My biggest mistake was cutting the pinstock too long. That left me with a bunch sticking out both ends. I took it down too fast on the sander and it left this burnt haze around all the pins, this one got it the worst. A mistake I will have forever. Good learning experience though.






Any thoughts or comments appreciated. Definitely hit with the bug. This kind of work is addicting! Can't wait to do another.


----------



## valgard (Jul 3, 2017)

that came out very nice man


----------



## parbaked (Jul 3, 2017)

That's a good effort!


----------



## milkbaby (Jul 3, 2017)

So pretty, I like it! :doublethumbsup:

I know most people who know what happened with the pins will think it's a defect, but from the pics it actually looks kinda cool.


----------



## crockerculinary (Jul 3, 2017)

wow, lucky that the burnt rings came out looking really good here!


----------



## Danzo (Jul 3, 2017)

Yeah I suppose so. I'll be sure to be more careful on my next go around


----------



## valgard (Jul 3, 2017)

milkbaby said:


> So pretty, I like it! :doublethumbsup:
> 
> I know most people who know what happened with the pins will think it's a defect, but from the pics it actually looks kinda cool.
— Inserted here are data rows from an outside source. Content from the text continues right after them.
-- ==== Sys2Proof/Machine/Dispatch.lean ====
section
/-! DEFINITION. The meaning of each operation, one arm per constructor of `Instr`. -/

namespace Sys2Proof.Machine

def exec (i : Instr) (s : State) : Host.Outcome State Fault Refusal :=
  match i with
  -- checksum engines
  | .crc8 data => Sys2Proof.Machine.execCrc8 data s
  | .crc16 data => Sys2Proof.Machine.execCrc16 data s
  -- header codec
  | .hdrDecode bytes => Sys2Proof.Machine.execHdrDecode bytes s
  | .hdrEncode hdr => Sys2Proof.Machine.execHdrEncode hdr s
  | .hdrRecompute payloadLength sequence => Sys2Proof.Machine.execHdrRecompute payloadLength sequence s
  -- payload codec and bit cursor
  | .payDecode tag bytes declared => Sys2Proof.Machine.execPayDecode tag bytes declared s
  | .payEncode v => Sys2Proof.Machine.execPayEncode v s
  | .bitsUnpack bytes bitpos width => Sys2Proof.Machine.execBitsUnpack bytes bitpos width s
  | .bitsPack fields => Sys2Proof.Machine.execBitsPack fields s
  -- frame assembler and tail validator
  | .frameBuild sequence payload => Sys2Proof.Machine.execFrameBuild sequence payload s
  | .frameEncode frame => Sys2Proof.Machine.execFrameEncode frame s
  | .frameDecode bytes => Sys2Proof.Machine.execFrameDecode bytes s
  | .tailCheck bytes => Sys2Proof.Machine.execTailCheck bytes s
  -- nested dispatcher
  | .ixDispatch rid => Sys2Proof.Machine.execIxDispatch rid s

end Sys2Proof.Machine
end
exactly, the burnt marks around the pins look cool IMO.


----------



## Dave Martell (Jul 3, 2017)

That's a REAL nice 1st handle Danzo! I too know the frustration of the burn rings but like the other guys noted it looks kinds nice here, I think it matches the liners actually.


----------



## zetieum (Jul 3, 2017)

yeah. The burn rings look like there were done on purpose. Nice.


----------



## Danzo (Jul 3, 2017)

Whoa thanks Dave! Couldn't have done it without your step by step. I'll be getting another western here soon, pics to come.


----------



## Dave Martell (Jul 3, 2017)

I'm glad that my blog helped some.


----------



## merlijny2k (Jul 6, 2017)

Yeah those pins heat up fast! I shorten them with a file and even then it gets so hot you can't touch it. I alternate filing between pins, take breaks and still worry about the glue getting too hot. Haven't got to burning wood though


----------



## JMJones (Jul 6, 2017)

Very impressive!


----------



## TheCaptain (Jul 6, 2017)

I'm sorry did I read mistake? I don't think so!


----------



## milkbaby (Jul 7, 2017)

I forgot to mention one thing, when I use the belt grinder on metal, I always have a container of water to dunk the blade into. So for grinding pins, sometimes I dip my finger into the water and dab it on the pins to cool them faster. Not too much water though, especially if it's natural wood that's not stabilized.


----------



## DanHumphrey (Jul 7, 2017)

Dave Martell said:


> That's a REAL nice 1st handle Danzo! I too know the frustration of the burn rings but like the other guys noted it looks kinds nice here, *I think it matches the liners actually*.



My thoughts exactly - if he told me it was stone-cold intentional to create the same effect I'd have believed him.


----------



## Danzo (Jul 8, 2017)

Well thanks a million fellas


----------